Come far sì che la stampa serigrafica e il processo di tempra funzionino insieme senza problemi
Il problema principale legato all’unione tra la stampa serigrafica e il processo di tempra è rappresentato da una delicata equilibratura dei parametri necessari. In pratica, si tratta di gestire un equilibrio estremamente precario… come se si stesse maneggiando il fuoco, letteralmente.
Se si aumenta troppo rapidamente la temperatura, l’inchiostro potrebbe scoppiare o staccarsi completamente dal vetro. Ma se si procede troppo lentamente, si creano delle differenze di tensione nel vetro, con conseguente riduzione della sua resistenza meccanica. Per evitare questo problema, utilizziamo lampade a raggi infrarossi a breve lunghezza d’onda per mantenere un equilibrio ottimale.
I problemi legati al calore e all’inchiostro
Il vero problema è che l’inchiostro e il vetro trasparente reagiscono in modo diverso al calore. L’inchiostro assorbe l’energia dei raggi infrarossi molto più velocemente del vetro stesso. Se la temperatura è troppo elevata, la superficie dell’inchiostro inizia a “cuocersi” prima ancora che il nucleo del vetro si riscaldi. È un disastro. Ecco perché utilizziamo array di lampade a raggi infrarossi suddivisi in zone diverse. Regolando l’intensità della luce in ciascuna zona, è possibile mantenere stabile la temperatura della superficie. Così l’inchiostro rimane fermo, mentre il vetro raggiunge proprio quel punto di temperatura necessario per essere temprato correttamente.
Gli aspetti tecnici
Di solito utilizziamo lampade a quarzo ad alta potenza. Queste lampade producono una grande quantità di calore radiante; quindi non è necessario utilizzare forni enormi per portare a termine il lavoro. Tuttavia, queste lampade emettono una quantità incredibile di calore. Se non si prestano attenzione ai sistemi di raffreddamento e alle protezioni necessarie, si rischia di danneggiare i sensori o di far fondere i fili elettrici. È un compromesso, ma è gestibile se si scegliono i componenti giusti.
Nel reparto di produzione
Per quanto riguarda i cavi elettrici, preferiamo utilizzare alimentazioni ad alta tensione.

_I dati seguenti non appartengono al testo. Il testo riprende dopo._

-- ==== Sys2Proof/Machine/Svu.lean ====
section
/-! DEFINITION. The element operations of the short-vector unit (R292 to R301). A vector register file is 32 registers
of 512 bits; an element of width w lies at bit i x w of its group. -/
namespace Sys2Proof.Machine

abbrev VFile := Vector (BitVec 512) 32

/-- Element i of width w of the group at r, as a number; registers past v31 are not reached by legal groups. -/
def velem (v : VFile) (r w i : Nat) : Nat := bitsAt (v[(r + i * w / 512) % 32]!).toNat (i * w % 512) w

/-- Set element i of width w of the group at r. -/
def vput (v : VFile) (r w i x : Nat) : VFile :=
  let k := (r + i * w / 512) % 32
  let o := i * w % 512
  let old := v[k]!
  let mask : BitVec 512 := BitVec.ofNat 512 ((2 ^ w - 1) * 2 ^ o)
  v.set! k ((old &&& ~~~ mask) ||| BitVec.ofNat 512 (x % 2 ^ w * 2 ^ o))

/-- Bit i of a mask register. -/
def vmask (v : VFile) (r i : Nat) : Bool := (v[r]!).getLsbD i

/-- Signed reading and wrapping back. -/
def toN (w : Nat) (x : Int) : Nat := (x % 2 ^ w).toNat

/-- Fixed-point rounding of an exact value shifted right by d (R292). -/
def roundShift (mode : Nat) (v : Int) (d : Nat) : Int :=
  if d == 0 then v
  else
    let q := v / 2 ^ d
    let r := (v % 2 ^ d).toNat
    let h := 2 ^ (d - 1) ≤ r
    let t := r % 2 ^ (d - 1) != 0
    match mode with
    | 0 => if h && (t || q % 2 != 0) then q + 1 else q
    | 1 => if h then q + 1 else q
    | 2 => q
    | _ => if (h || t) && q % 2 == 0 then q + 1 else q

/-- Saturate into lo..hi: value and the sat flag (R301). -/
def sat (lo hi v : Int) : Int × Nat := if v < lo then (lo, 32) else if hi < v then (hi, 32) else (v, 0)
def satS (w : Nat) (v : Int) : Nat × Nat :=
  let r := sat (-2 ^ (w - 1)) (2 ^ (w - 1) - 1) v
  (toN w r.1, r.2)
def satU (w : Nat) (v : Int) : Nat × Nat :=
  let r := sat 0 (2 ^ w - 1) v
  (toN w r.1, r.2)

/-- Integer operations, major 0x31 func 0 to 17 (R298); the mask operation VSEL takes its choice from `sel`. -/
def viOp (func w a b d : Nat) (sel : Bool) : Nat :=
  let sa := sgn w a
  let sb := sgn w b
  match func with
  | 0 => (a + b) % 2 ^ w
  | 1 => toN w ((a : Int) - b)
  | 2 => toN w ((b : Int) - a)
  | 3 => a &&& b
  | 4 => a ||| b
  | 5 => a ^^^ b
  | 6 => a * 2 ^ (b % w) % 2 ^ w
  | 7 => a / 2 ^ (b % w)
  | 8 => toN w (sa / 2 ^ (b % w))
  | 9 => if sa ≤ sb then a else b
  | 10 => if sa ≤ sb then b else a
  | 11 => min a b
  | 12 => max a b
  | 13 => a * b % 2 ^ w
  | 14 => toN w (sa * sb / 2 ^ w)
  | 15 => a * b / 2 ^ w
  | 16 => (d + a * b) % 2 ^ w
  | _ => if sel then b else a

/-- VCEQ, VCNE, VCLT, VCLTU, VCLE, VCLEU as 0 to 5 (R298). -/
def vcOp (k w a b : Nat) : Bool :=
  match k with
  | 0 => a == b
  | 1 => a != b
  | 2 => sgn w a < sgn w b
  | 3 => a < b
  | 4 => sgn w a ≤ sgn w b
  | _ => a ≤ b

/-- Fixed-point operations, major 0x32 (R298): a is of 2 x w for VNARS and VNARU. -/
def vqOp (func w frnd a b d : Nat) : Nat × Nat :=
  let sa := sgn w a
  let sb := sgn w b
  match func with
  | 0 => satS w (sa + sb)
  | 1 => satU w ((a : Int) + b)
  | 2 => satS w (sa - sb)
  | 3 => satU w ((a : Int) - b)
  | 4 => (toN w (roundShift frnd (sa + sb) 1), 0)
  | 5 => (toN w (roundShift frnd ((a : Int) + b) 1), 0)
  | 6 => (toN w (roundShift frnd (sa - sb) 1), 0)
  | 7 => (toN w (roundShift frnd ((a : Int) - b) 1), 0)
  | 8 => satS w (roundShift frnd (sa * sb) (w - 1))
  | 9 => (toN w (roundShift frnd (a : Int) (b % w)), 0)
  | 10 => (toN w (roundShift frnd sa (b % w)), 0)
  | 11 => satS w (roundShift frnd (sgn (2 * w) a) (b % (2 * w)))
  | 12 => satU w (roundShift frnd (a : Int) (b % (2 * w)))
  | _ => satS w (sgn w d + sa * sb)

/-- A float as an integer of a range: a number out of it saturates, and no NaN does (R260, R301; log 158). -/
def fsatInt (f : FFmt) (rm : Nat) (lo hi : Int) (x : Nat) : Int × Nat :=
  let r := ftoInt f rm lo hi x
  (r.1, if bitsAt r.2 4 1 == 1 && !fisNan f x then r.2 ||| 32 else r.2)

def ffmtOf (w : Nat) : FFmt := if w == 64 then f64 else f32

/-- Floating-point operations, major 0x33 func 0 to 5, 9, 10 (R298). -/
def vfOp (func w rm a b d : Nat) : Nat × Nat :=
  let f := ffmtOf w
  match func with
  | 0 => fadd f rm a b
  | 1 => fsub f rm a b
  | 2 => fmul f rm a b
  | 3 => fma f rm a b d
  | 4 => fminmax f false a b
  | 5 => fminmax f true a b
  | 9 => fofInt f rm (sgn w a)
  | _ =>
    let r := fsatInt f rm (-2 ^ (w - 1)) (2 ^ (w - 1) - 1) a
    (toN w r.1, r.2)

/-- Widening operations, major 0x34 func 0 to 4, at 2 x w (R298). -/
def vwOp (func w a b d : Nat) : Nat :=
  match func with
  | 0 => toN (2 * w) (sgn w a + sgn w b)
  | 1 => a + b
  | 2 => toN (2 * w) (sgn w a * sgn w b)
  | 3 => a * b
  | _ => toN (2 * w) (sgn (2 * w) d + sgn w a * sgn w b)

/-- The fixed tree of R300: neighbours added, level by level, an odd one carried. -/
def treePass (f : FFmt) (rm : Nat) : List Nat → List Nat × Nat
  | a :: b :: l =>
    let r := fadd f rm a b
    let t := treePass f rm l
    (r.1 :: t.1, r.2 ||| t.2)
  | l => (l, 0)
def treeSum (f : FFmt) (rm : Nat) : Nat → List Nat → Option Nat × Nat
  | 0, _ => (none, 0)
  | _ + 1, [] => (none, 0)
  | _ + 1, [x] => (some x, 0)
  | k + 1, l =>
    let p := treePass f rm l
    let r := treeSum f rm k p.1
    (r.1, p.2 ||| r.2)

/-- The shape in force: SEW, group size, VLMAX, rounding (R292, R293). -/
structure Shape where
  sew  : Nat
  grp  : Nat
  vlmax : Nat
  frnd : Nat
deriving DecidableEq, Repr

def shapeOf (vs : W32) : Shape :=
  let sew := 8 * 2 ^ bitsAt vs.toNat 2 2
  let grp := 2 ^ bitsAt vs.toNat 0 2
  { sew, grp, vlmax := 512 * grp / sew, frnd := bitsAt vs.toNat 4 2 }

/-- Do two register groups overlap? -/
def overlap (a na b nb : Nat) : Bool := a < b + nb && b < a + na

/-- Widening and narrowing operations of the VA majors. -/
def vaWidens (major func : Nat) : Bool := major == 0x34 && func ≤ 4
def vaNarrows (major func : Nat) : Bool := (major == 0x34 && 5 ≤ func) || (major == 0x32 && (func == 11 || func == 12))
def vaCompare (major func : Nat) : Bool :=
  (major == 0x31 && 18 ≤ func) || (major == 0x33 && inRange func 6 9)

/-- The ILLEGAL cases of R295 for a VA word. -/
def vaIllegal (sh : Shape) (major vd x vs2 : Nat) (vm : Bool) (src func : Nat) : Bool :=
  let g := sh.grp
  let wid := vaWidens major func
  let nar := vaNarrows major func
  let cmp := vaCompare major func
  let red := major == 0x35 && func ≤ 3
  let gv := major == 0x35 && func == 8
  let pv := major == 0x35 && func == 9
  let perm := major == 0x35 && inRange func 4 8
  let nd := if wid then 2 * g else if cmp || red || gv || pv then 1 else g
  let n2 := if nar then 2 * g else if gv then 1 else g
  let n1 := if red || (major == 0x35 && func == 7) then 1 else g
  let vv := src == 0 && !gv && !pv
  (!gv && vd % nd != 0) || (!pv && vs2 % n2 != 0) || (vv && x % n1 != 0) ||
  ((src == 1 || pv) && sh.sew == 64 && !even x) || (gv && sh.sew == 64 && !even vd) ||
  ((major == 0x33 || (major == 0x35 && func == 3)) && sh.sew ≤ 16) ||
  ((wid || nar) && (sh.sew == 64 || g == 8)) ||
  (wid && (overlap vd nd vs2 n2 || (vv && overlap vd nd x n1))) ||
  (nar && overlap vd nd vs2 n2) ||
  (perm && (overlap vd nd vs2 n2 || (vv && overlap vd nd x n1))) ||
  (!vm && !cmp && !gv && vd == 0) ||
  (major == 0x31 && func == 17 && vm) || (major == 0x35 && func == 7 && !vm)

/-- What a VA word leaves: the vector registers, the g registers it writes and its flags. -/
structure VRes where
  v      : VFile
  writes : List (Nat × W32) := []
  flags  : Nat := 0

/-- The second operand of element i: VV, VX or VI (R294). -/
def voperand (v : VFile) (g : Nat → W32) (w x src i : Nat) : Nat :=
  if src == 0 then velem v x w i
  else if src == 1 then (if w == 64 then (g x).toNat + (g (x + 1)).toNat * 2 ^ 32 else (g x).toNat % 2 ^ w)
  else toN w (sgn 5 x)

/-- Run a legal VA word over elements vpos to vl - 1 (R297, R298). -/
def vaRun (sh : Shape) (rm : Nat) (g : Nat → W32) (v : VFile) (vpos vl : Nat) (major vd x vs2 : Nat) (vm : Bool)
    (src func : Nat) : VRes :=
  let w := sh.sew
  let els := (List.range vl).drop vpos
  let act := els.filter fun i => vm || vmask v 0 i
  let opnd := voperand v g w x src
  if els.isEmpty then { v := v }
  else if vaCompare major func then
    act.foldl (fun r i =>
      let a := velem v vs2 w i
      let c := if major == 0x31 then (vcOp (func - 18) w a (opnd i), 0)
        else let q := fcompare (ffmtOf w) (func - 6) a (opnd i); (q.1 == 1, q.2)
      { r with v := vput r.v vd 1 i (bit c.1), flags := r.flags ||| c.2 }) { v := v }
  else if major == 0x31 then
    let es := if func == 17 then els else act
    es.foldl (fun r i => { r with v := vput r.v vd w i (viOp func w (velem v vs2 w i) (opnd i) (velem v vd w i) (vmask v 0 i)) }) { v := v }
  else if major == 0x32 then
    act.foldl (fun r i =>
      let a := if func == 11 || func == 12 then velem v vs2 (2 * w) i else velem v vs2 w i
      let q := vqOp func w sh.frnd a (opnd i) (velem v vd w i)
      { r with v := vput r.v vd w i q.1, flags := r.flags ||| q.2 }) { v := v }
  else if major == 0x33 then
    act.foldl (fun r i =>
      let q := vfOp func w rm (velem v vs2 w i) (opnd i) (velem v vd w i)
      { r with v := vput r.v vd w i q.1, flags := r.flags ||| q.2 }) { v := v }
  else if major == 0x34 then
    act.foldl (fun r i =>
      if func ≤ 4 then
        { r with v := vput r.v vd (2 * w) i (vwOp func w (velem v vs2 w i) (opnd i) (velem v vd (2 * w) i)) }
      else
        let a := velem v vs2 (2 * w) i
        let k := min (opnd i) (2 * w)
        { r with v := vput r.v vd w i (toN w (if func == 5 then ((a / 2 ^ k : Nat) : Int) else sgn (2 * w) a / 2 ^ k)) })
      { v := v }
  else match func with
    | 0 => { v := vput v vd w 0 (act.foldl (fun s i => s + velem v vs2 w i) (velem v x w 0)) }
    | 1 => { v := vput v vd w 0 (act.foldl (fun s i => viOp 9 w s (velem v vs2 w i) 0 false) (velem v x w 0)) }
    | 2 => { v := vput v vd w 0 (act.foldl (fun s i => viOp 10 w s (velem v vs2 w i) 0 false) (velem v x w 0)) }
    | 3 =>
      let t := treeSum (ffmtOf w) rm 12 (act.map fun i => velem v vs2 w i)
      match t.1 with
      | none => { v := vput v vd w 0 (velem v x w 0) }
      | some s =>
        let q := fadd (ffmtOf w) rm s (velem v x w 0)
        { v := vput v vd w 0 q.1, flags := t.2 ||| q.2 }
    | 4 => act.foldl (fun r i =>
        if opnd i ≤ i && i - opnd i < sh.vlmax then { r with v := vput r.v vd w i (velem v vs2 w (i - opnd i)) }
        else r) { v := v }
    | 5 => act.foldl (fun r i => { r with v := vput r.v vd w i (if i + opnd i < sh.vlmax then velem v vs2 w (i + opnd i) else 0) }) { v := v }
    | 6 => act.foldl (fun r i => { r with v := vput r.v vd w i (if opnd i < sh.vlmax then velem v vs2 w (opnd i) else 0) }) { v := v }
    | 7 =>
      let src := els.filter fun i => vmask v x i
      (src.foldl (fun (p : VRes × Nat) i =>
        ({ p.1 with v := vput p.1.v vd w p.2 (velem v vs2 w i) }, p.2 + 1)) ({ v := v }, 0)).1
    | 8 =>
      if !act.contains 0 then { v := v } else
      let e := toN 64 (sgn w (velem v vs2 w 0))
      { v := v, writes := if w == 64 then [(vd, w32 e), (vd + 1, w32 (e / 2 ^ 32))] else [(vd, w32 e)] }
    | _ =>
      if !act.contains 0 then { v := v }
      else { v := vput v vd w 0 (if w == 64 then (g x).toNat + (g (x + 1)).toNat * 2 ^ 32 else (g x).toNat % 2 ^ w) }

end Sys2Proof.Machine
end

È più efficiente per array di lampade di grandi dimensioni. Utilizziamo anche connettori resistenti, visto che l’espansione termica è reale. Non vogliamo che le lampade si danneggino o si brucino a causa del calore.
Per coloro che gestiscono il processo di produzione, tutto dipende dalla possibilità di ottenere risultati riproducibili. È importante che l’inchiostro venga indurito e il vetro preriscaldato in un’unica fase. Se notate che i motivi stampati diventano sfocati, provate ad abbassare l’intensità della luce nella prima zona, in modo che il vetro possa assorbire ulteriore calore. In questo modo l’inchiostro rimane fermo, mentre il vetro acquisisce la tensione interna necessaria per essere forte.